Which lines in the entries below contain the string "exact"? Show each of them in full.

(Dataset excerpts)
□ □ □ □ □

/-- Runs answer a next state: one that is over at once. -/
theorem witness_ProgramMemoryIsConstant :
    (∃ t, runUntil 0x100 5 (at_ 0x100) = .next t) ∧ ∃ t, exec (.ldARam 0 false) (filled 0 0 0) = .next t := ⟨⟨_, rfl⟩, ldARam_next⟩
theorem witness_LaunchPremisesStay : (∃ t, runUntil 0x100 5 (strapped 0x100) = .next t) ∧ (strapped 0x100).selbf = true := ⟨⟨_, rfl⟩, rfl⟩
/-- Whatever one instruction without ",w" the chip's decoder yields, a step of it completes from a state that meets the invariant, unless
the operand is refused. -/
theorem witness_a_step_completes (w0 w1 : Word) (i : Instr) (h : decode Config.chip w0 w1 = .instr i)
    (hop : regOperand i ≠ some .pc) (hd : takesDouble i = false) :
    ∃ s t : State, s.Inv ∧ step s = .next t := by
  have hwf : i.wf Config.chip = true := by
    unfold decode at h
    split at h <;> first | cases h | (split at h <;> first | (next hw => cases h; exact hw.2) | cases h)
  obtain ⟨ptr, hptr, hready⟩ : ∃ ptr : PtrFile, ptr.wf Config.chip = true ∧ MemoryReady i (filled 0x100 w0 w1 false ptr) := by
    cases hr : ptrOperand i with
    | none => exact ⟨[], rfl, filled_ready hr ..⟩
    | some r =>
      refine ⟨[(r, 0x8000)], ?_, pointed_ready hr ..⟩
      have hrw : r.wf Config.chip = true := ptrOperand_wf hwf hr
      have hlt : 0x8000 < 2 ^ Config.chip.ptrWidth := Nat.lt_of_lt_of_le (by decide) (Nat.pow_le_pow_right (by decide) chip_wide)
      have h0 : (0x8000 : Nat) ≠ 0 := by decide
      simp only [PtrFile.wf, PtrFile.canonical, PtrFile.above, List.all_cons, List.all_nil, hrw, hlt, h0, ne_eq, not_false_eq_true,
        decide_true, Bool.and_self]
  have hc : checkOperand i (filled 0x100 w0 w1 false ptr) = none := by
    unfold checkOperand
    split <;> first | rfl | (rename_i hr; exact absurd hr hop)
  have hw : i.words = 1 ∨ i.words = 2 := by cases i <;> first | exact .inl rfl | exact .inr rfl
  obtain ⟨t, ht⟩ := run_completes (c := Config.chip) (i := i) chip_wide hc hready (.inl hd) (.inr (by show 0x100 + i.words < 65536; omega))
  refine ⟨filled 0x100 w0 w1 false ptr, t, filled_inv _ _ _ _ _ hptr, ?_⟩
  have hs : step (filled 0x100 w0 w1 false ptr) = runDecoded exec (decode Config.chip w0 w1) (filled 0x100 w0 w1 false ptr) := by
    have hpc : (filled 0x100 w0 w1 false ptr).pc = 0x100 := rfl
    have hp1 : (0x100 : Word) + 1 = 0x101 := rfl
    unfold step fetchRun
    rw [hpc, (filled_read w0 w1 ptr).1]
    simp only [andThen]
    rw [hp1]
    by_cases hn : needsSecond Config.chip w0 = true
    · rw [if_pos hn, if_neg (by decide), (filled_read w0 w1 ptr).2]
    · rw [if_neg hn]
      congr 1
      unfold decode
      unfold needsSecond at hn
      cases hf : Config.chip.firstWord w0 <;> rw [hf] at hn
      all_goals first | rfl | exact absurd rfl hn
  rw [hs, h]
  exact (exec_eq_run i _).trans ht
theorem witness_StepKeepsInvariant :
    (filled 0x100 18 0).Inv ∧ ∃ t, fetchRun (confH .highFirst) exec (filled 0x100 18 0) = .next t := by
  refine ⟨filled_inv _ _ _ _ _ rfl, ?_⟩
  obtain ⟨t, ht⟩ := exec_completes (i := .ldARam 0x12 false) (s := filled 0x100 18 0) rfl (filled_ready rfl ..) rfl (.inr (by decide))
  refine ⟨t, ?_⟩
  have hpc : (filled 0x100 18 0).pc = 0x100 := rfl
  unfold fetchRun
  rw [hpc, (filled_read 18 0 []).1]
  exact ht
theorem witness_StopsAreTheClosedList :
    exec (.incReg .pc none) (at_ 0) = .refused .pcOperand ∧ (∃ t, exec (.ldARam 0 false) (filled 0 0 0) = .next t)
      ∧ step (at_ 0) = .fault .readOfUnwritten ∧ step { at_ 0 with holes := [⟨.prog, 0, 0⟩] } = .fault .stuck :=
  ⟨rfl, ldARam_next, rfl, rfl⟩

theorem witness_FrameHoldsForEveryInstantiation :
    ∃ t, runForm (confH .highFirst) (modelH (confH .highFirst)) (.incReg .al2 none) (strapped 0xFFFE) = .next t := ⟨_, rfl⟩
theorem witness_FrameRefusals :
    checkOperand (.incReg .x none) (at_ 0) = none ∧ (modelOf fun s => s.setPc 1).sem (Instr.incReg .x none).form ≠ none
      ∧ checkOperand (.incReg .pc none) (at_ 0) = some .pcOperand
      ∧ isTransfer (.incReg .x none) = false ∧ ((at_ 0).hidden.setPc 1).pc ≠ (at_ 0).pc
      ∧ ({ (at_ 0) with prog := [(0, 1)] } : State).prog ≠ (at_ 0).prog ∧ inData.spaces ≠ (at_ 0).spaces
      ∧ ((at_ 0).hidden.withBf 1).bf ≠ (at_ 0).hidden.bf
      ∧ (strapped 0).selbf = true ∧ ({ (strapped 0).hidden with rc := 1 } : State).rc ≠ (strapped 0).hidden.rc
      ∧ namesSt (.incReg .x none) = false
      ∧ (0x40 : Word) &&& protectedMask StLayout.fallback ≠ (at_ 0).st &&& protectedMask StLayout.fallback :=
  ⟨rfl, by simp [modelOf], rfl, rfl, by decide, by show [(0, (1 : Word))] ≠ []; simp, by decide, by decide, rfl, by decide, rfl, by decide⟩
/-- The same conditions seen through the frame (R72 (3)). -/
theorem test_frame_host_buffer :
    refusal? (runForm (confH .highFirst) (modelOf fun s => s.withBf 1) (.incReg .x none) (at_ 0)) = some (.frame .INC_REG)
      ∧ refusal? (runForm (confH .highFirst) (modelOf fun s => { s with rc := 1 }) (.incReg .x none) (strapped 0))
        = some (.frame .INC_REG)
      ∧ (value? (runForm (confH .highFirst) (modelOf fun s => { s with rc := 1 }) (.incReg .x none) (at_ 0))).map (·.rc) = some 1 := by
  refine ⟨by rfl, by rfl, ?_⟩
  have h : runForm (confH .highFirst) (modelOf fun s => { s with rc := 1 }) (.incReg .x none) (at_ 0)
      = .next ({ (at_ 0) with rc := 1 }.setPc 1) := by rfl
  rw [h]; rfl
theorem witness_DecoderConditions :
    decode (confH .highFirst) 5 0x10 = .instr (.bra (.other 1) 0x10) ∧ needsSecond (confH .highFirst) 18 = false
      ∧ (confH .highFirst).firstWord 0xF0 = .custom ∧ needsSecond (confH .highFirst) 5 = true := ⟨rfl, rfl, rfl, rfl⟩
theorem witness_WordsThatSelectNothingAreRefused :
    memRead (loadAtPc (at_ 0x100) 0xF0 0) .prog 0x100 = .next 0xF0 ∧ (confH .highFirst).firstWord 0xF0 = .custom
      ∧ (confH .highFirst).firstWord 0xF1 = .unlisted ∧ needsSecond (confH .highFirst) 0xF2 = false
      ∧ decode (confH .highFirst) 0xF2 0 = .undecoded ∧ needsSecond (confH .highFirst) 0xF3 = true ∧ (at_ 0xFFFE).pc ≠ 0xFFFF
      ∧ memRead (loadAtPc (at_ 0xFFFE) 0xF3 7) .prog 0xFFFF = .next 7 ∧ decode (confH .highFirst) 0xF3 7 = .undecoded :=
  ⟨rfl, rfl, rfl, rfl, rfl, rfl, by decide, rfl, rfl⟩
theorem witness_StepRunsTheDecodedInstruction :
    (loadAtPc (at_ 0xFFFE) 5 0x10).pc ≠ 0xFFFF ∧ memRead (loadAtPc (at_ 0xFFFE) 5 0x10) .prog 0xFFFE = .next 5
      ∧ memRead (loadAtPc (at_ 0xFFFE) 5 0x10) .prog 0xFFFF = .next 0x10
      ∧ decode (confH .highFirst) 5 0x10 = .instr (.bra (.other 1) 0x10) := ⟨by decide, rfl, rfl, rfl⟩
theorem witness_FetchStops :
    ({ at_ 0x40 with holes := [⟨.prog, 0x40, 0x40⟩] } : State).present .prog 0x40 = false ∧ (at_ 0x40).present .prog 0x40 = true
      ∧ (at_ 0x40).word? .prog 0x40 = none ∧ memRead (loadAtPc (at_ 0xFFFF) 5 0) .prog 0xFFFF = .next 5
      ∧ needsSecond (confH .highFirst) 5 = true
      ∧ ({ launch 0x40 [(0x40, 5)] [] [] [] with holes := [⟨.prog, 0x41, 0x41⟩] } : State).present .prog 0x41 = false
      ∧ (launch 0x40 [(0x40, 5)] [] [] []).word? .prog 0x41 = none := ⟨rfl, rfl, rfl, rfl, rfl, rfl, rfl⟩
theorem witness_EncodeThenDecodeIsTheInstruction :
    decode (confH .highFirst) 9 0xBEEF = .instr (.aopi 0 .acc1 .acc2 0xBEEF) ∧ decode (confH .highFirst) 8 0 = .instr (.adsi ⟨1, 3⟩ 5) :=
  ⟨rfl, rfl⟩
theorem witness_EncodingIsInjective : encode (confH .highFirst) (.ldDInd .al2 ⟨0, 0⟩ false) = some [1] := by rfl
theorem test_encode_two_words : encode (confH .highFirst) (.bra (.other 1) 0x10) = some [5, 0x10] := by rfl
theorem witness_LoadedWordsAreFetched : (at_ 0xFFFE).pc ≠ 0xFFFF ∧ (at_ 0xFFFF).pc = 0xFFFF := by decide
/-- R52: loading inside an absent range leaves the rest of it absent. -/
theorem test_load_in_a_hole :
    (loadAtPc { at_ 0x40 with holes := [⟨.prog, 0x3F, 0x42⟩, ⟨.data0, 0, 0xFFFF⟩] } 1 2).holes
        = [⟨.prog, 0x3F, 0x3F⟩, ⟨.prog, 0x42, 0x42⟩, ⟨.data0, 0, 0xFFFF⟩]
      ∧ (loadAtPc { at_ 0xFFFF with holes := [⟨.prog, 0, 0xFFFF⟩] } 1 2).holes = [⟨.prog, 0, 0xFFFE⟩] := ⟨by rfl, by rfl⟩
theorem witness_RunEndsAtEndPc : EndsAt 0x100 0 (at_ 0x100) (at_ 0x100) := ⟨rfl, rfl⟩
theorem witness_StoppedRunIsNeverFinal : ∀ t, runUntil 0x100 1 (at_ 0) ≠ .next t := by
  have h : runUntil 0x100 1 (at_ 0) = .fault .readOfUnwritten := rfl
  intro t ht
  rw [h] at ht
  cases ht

□ □ □ □ □

EXERCISE RESPONSE>
    split at h <;> first | cases h | (split at h <;> first | (next hw => cases h; exact hw.2) | cases h)
    | none => exact ⟨[], rfl, filled_ready hr ..⟩
    split <;> first | rfl | (rename_i hr; exact absurd hr hop)
  have hw : i.words = 1 ∨ i.words = 2 := by cases i <;> first | exact .inl rfl | exact .inr rfl
      all_goals first | rfl | exact absurd rfl hn
  exact (exec_eq_run i _).trans ht
  exact ht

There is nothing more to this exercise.